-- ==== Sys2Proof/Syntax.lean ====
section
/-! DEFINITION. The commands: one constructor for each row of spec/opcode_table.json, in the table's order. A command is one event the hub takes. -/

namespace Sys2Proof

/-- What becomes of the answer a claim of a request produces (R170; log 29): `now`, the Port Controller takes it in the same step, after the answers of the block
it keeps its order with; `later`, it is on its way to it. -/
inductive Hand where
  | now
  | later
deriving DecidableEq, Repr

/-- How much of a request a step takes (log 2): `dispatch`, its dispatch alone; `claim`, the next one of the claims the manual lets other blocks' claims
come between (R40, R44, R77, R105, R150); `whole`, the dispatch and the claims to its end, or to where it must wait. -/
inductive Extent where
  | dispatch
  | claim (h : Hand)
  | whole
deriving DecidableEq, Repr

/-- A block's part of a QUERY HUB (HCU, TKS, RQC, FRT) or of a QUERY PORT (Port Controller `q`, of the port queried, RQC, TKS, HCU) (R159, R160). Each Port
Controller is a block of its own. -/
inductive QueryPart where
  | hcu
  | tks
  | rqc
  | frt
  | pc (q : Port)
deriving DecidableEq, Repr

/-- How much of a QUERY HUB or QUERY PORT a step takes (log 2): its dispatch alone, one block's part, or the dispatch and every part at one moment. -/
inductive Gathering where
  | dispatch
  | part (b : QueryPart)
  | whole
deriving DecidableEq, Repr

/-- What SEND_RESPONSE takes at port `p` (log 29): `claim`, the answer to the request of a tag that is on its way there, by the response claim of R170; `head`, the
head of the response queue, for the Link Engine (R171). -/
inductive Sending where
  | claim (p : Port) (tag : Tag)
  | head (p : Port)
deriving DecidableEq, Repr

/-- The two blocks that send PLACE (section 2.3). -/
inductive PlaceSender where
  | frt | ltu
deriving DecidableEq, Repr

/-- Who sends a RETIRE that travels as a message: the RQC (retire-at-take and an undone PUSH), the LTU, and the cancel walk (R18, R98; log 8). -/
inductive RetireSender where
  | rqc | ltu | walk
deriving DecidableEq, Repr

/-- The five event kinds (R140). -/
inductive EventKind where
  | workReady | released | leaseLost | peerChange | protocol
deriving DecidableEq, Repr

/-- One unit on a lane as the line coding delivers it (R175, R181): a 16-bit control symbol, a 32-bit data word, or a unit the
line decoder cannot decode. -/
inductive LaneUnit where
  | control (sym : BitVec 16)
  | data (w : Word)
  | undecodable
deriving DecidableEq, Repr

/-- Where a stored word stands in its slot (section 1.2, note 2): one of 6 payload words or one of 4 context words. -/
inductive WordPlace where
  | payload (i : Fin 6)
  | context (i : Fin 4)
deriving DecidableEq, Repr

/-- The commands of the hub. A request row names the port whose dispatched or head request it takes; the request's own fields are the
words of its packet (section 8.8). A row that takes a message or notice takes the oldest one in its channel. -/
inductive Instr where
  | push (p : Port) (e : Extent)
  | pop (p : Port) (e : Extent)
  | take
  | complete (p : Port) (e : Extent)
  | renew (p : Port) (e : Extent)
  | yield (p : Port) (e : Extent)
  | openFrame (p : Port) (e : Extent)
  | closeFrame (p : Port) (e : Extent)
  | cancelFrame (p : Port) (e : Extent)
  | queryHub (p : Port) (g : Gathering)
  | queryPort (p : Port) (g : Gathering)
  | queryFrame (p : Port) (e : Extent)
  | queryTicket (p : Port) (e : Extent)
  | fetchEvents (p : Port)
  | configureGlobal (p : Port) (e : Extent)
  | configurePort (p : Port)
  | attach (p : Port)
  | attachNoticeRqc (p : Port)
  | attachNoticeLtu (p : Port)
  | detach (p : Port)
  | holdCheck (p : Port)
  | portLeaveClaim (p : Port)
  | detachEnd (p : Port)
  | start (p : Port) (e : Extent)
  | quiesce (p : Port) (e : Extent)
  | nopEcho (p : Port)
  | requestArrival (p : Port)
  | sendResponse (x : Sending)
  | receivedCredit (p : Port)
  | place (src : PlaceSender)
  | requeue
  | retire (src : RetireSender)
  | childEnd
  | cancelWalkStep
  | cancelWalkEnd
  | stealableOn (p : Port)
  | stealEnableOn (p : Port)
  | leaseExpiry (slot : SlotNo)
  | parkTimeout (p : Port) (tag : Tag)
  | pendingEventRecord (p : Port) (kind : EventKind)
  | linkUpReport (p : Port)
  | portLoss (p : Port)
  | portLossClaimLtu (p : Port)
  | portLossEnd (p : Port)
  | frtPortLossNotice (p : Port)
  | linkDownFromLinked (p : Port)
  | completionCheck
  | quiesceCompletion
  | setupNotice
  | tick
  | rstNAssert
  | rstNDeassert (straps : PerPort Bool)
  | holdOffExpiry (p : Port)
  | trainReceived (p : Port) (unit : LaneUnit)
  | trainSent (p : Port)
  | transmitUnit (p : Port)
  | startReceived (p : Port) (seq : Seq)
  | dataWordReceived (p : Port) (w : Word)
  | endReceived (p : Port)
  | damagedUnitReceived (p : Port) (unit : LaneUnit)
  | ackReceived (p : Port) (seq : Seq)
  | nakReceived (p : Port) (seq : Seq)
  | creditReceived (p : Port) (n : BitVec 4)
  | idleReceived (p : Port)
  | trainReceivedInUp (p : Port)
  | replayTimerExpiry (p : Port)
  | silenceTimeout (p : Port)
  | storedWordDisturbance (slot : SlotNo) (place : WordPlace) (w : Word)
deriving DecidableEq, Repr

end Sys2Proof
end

====

Return, from the data, each line that has the word "much" in it.

/-- How much of a request a step takes (log 2): `dispatch`, its dispatch alone; `claim`, the next one of the claims the manual lets other blocks' claims
/-- How much of a QUERY HUB or QUERY PORT a step takes (log 2): its dispatch alone, one block's part, or the dispatch and every part at one moment. -/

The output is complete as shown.